[Data — start]
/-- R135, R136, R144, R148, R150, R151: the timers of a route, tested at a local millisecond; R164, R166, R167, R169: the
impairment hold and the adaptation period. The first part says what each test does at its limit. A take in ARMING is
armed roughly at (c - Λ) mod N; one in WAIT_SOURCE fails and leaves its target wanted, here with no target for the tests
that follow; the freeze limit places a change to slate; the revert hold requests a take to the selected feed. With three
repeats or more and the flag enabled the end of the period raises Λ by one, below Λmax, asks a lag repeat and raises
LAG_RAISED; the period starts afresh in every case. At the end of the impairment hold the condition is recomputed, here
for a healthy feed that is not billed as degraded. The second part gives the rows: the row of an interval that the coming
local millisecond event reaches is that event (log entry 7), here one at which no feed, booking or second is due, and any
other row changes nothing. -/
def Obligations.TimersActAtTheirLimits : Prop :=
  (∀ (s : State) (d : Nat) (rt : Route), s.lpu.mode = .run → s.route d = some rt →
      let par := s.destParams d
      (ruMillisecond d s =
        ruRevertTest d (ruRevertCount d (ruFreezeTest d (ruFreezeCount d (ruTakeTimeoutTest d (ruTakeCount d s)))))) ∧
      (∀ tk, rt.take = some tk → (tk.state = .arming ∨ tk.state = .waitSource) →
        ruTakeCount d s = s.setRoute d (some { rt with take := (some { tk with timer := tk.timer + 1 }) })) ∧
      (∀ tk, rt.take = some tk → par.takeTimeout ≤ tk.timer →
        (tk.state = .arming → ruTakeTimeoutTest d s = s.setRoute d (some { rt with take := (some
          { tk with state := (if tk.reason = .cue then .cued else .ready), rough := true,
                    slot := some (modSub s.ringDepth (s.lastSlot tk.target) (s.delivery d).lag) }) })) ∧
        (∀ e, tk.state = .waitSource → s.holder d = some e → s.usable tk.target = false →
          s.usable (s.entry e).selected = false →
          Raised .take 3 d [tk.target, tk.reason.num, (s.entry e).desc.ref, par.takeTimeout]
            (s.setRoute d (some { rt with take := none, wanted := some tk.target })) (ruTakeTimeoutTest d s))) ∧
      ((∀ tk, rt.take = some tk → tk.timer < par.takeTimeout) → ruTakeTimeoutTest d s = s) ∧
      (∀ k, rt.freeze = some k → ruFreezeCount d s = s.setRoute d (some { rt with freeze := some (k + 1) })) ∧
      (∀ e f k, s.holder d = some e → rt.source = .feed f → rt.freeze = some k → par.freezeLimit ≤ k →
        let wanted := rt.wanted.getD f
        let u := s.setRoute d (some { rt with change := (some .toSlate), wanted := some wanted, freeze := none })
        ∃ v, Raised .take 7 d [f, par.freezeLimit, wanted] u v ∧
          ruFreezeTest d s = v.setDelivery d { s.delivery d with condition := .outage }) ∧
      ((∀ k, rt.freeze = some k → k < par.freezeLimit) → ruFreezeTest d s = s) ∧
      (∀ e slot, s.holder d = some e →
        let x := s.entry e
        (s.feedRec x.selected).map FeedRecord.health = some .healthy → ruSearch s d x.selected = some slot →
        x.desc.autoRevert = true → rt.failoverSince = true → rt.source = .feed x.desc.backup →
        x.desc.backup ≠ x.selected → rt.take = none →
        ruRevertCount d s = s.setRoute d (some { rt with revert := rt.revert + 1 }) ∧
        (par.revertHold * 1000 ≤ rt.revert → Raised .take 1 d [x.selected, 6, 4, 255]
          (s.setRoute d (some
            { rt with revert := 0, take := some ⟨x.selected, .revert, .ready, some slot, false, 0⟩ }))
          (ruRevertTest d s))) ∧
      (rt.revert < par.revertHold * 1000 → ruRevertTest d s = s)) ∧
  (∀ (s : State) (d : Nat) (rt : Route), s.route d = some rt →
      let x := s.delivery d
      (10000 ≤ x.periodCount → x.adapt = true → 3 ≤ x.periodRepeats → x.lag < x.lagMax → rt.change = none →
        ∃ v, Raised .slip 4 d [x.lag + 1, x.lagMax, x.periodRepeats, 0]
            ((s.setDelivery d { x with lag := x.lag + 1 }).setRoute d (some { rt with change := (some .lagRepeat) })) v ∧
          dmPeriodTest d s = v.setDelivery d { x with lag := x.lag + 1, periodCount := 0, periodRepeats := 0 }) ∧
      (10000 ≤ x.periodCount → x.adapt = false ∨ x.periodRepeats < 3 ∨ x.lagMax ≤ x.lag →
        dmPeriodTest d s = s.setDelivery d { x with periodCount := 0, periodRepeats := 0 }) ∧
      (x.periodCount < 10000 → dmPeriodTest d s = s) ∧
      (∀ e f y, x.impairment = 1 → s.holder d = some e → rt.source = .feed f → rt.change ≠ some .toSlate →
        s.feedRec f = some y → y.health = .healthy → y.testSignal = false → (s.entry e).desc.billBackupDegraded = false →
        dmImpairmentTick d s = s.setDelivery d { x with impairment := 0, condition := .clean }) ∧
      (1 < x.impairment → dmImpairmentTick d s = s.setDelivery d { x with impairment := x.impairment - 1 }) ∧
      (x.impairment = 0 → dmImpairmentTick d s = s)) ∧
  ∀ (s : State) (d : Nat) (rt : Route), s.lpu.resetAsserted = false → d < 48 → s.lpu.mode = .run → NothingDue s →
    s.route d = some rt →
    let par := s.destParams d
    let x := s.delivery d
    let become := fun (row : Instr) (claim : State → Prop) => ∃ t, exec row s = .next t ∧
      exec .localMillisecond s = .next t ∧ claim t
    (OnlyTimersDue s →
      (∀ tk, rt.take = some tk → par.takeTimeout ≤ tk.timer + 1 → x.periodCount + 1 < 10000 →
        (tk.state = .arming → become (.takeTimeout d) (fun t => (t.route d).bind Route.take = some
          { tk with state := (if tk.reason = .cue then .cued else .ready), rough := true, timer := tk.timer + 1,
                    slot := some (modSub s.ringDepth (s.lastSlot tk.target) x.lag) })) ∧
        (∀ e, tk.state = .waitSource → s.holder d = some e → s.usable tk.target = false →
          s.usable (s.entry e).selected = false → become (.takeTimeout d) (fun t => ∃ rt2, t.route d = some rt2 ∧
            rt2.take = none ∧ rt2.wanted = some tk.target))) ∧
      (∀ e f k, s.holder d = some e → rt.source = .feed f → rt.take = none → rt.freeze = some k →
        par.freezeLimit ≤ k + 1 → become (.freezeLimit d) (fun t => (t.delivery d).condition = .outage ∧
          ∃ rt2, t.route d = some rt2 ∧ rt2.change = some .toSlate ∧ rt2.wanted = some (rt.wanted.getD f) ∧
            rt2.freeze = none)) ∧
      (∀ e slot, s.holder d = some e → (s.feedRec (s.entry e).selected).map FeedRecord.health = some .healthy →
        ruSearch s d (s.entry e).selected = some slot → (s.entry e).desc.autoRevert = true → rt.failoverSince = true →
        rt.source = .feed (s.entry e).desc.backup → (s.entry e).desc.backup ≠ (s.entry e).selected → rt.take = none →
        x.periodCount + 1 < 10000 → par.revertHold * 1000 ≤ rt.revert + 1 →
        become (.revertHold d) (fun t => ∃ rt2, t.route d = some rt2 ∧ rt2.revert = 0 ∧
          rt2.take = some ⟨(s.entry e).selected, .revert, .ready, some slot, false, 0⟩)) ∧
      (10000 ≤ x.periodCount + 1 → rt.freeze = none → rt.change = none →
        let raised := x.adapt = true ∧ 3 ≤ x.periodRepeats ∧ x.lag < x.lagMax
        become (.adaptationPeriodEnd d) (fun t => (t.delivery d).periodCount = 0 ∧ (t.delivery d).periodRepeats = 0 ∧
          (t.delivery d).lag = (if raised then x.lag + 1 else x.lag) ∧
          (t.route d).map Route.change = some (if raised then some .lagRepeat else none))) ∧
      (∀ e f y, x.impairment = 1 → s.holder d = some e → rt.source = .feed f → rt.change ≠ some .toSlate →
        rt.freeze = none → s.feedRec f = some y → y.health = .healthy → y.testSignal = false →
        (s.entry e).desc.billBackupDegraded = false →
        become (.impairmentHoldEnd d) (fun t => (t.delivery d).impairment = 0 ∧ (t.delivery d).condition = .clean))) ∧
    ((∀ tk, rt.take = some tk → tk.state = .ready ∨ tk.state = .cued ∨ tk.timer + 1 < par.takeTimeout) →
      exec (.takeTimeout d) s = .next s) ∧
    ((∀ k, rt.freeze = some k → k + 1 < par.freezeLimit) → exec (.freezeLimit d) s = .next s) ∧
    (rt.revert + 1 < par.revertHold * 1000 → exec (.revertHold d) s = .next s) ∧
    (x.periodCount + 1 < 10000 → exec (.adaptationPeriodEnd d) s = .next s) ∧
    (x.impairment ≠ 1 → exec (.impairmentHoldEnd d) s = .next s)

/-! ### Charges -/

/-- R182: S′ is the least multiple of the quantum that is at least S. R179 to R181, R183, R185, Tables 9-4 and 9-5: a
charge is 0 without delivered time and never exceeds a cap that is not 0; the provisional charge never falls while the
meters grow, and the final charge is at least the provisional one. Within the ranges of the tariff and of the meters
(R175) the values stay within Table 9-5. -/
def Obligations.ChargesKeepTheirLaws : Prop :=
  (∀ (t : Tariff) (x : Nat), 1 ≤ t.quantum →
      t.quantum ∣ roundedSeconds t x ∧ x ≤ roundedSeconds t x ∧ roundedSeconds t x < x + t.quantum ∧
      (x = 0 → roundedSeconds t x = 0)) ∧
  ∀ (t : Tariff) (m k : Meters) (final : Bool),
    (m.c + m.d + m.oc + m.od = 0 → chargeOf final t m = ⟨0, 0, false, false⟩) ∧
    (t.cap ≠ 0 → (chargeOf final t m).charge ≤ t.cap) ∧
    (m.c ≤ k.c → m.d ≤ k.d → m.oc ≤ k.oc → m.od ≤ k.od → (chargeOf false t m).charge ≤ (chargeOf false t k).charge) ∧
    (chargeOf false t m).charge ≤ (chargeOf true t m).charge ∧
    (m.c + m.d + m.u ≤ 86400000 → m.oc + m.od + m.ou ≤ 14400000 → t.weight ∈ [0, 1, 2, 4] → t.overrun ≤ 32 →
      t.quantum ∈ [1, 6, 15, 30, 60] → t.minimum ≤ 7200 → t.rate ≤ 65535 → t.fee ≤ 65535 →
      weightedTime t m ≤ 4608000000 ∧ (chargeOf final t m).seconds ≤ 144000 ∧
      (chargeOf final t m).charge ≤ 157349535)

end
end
[Data — finish]
What is expected:
Where a line in the records above contains the word "ruSearch", copy that line.

Output for this exercise:
        (s.feedRec x.selected).map FeedRecord.health = some .healthy → ruSearch s d x.selected = some slot →
        ruSearch s d (s.entry e).selected = some slot → (s.entry e).desc.autoRevert = true → rt.failoverSince = true →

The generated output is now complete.